* _EXERCISE_: Where the line with "theorem addOverflow_comm (a" appears below, start writing out lines exactly, and finish with the line with "the range (R102). -/", which is included; write out nothing else.

* _INFORMATION PROVIDED_:

- Opening Delimiter -

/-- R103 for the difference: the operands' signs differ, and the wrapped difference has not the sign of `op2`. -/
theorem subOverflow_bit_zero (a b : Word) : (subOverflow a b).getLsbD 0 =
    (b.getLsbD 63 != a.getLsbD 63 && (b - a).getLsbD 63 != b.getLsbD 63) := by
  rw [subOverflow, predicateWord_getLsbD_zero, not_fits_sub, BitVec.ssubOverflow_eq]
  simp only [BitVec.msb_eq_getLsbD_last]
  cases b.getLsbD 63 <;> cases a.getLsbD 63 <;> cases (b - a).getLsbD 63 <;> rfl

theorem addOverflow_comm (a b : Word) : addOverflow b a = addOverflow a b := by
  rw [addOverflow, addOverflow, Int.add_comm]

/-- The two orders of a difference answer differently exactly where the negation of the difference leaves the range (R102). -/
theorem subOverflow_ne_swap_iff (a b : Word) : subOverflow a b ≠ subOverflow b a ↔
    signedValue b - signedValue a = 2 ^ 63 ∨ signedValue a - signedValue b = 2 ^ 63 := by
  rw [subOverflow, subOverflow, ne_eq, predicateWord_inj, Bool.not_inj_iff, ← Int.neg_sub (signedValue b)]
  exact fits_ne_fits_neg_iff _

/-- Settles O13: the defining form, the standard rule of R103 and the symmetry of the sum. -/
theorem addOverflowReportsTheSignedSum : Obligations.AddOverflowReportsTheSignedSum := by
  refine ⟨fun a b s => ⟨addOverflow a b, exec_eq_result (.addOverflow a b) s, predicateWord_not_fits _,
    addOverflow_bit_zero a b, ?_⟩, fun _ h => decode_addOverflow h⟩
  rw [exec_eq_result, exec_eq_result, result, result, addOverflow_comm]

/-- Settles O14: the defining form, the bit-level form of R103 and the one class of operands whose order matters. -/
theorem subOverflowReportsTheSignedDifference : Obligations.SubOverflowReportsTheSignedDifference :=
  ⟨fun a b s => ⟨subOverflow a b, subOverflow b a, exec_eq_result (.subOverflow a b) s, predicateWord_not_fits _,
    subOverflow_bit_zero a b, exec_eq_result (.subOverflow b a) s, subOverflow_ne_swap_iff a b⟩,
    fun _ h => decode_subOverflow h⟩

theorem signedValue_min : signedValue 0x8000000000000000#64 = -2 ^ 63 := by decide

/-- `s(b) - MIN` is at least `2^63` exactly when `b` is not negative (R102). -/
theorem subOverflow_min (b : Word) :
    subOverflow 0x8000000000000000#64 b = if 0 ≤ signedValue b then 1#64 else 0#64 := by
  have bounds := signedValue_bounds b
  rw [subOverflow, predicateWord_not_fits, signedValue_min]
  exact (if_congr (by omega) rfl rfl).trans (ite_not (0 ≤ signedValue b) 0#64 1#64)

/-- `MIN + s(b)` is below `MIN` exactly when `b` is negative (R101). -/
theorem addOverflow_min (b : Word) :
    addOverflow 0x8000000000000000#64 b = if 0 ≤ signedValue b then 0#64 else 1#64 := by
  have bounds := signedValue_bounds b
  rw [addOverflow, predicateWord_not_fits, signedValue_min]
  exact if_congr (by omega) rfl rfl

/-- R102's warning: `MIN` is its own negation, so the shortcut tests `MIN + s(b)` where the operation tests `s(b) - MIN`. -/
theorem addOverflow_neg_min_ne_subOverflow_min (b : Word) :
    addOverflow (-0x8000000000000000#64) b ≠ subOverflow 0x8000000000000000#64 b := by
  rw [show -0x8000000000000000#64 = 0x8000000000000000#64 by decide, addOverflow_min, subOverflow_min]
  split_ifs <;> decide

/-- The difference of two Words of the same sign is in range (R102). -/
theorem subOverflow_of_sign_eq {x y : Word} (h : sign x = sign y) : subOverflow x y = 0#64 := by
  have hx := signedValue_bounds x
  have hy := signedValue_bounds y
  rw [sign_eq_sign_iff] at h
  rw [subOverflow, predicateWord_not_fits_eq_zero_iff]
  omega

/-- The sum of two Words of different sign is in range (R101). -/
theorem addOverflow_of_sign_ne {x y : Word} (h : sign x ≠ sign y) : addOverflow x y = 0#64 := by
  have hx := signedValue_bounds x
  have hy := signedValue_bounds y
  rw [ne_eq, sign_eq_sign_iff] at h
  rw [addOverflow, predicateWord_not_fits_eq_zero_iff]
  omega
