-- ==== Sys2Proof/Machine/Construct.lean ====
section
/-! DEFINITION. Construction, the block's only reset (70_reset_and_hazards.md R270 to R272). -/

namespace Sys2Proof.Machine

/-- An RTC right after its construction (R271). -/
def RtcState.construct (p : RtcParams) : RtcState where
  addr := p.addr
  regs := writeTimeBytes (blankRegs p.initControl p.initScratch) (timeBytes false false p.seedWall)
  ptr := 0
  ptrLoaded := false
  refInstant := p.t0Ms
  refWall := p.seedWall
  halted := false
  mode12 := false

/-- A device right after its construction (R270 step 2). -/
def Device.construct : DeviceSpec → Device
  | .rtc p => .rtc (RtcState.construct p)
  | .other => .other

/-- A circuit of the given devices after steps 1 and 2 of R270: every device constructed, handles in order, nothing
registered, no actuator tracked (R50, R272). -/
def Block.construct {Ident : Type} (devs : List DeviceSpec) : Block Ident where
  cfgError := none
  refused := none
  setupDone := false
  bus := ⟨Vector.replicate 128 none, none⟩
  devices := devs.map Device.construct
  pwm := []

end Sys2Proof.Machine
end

- Closing Delimiter -

* _WRITTEN SOLUTION_:
theorem addOverflow_comm (a b : Word) : addOverflow b a = addOverflow a b := by
  rw [addOverflow, addOverflow, Int.add_comm]

/-- The two orders of a difference answer differently exactly where the negation of the difference leaves the range (R102). -/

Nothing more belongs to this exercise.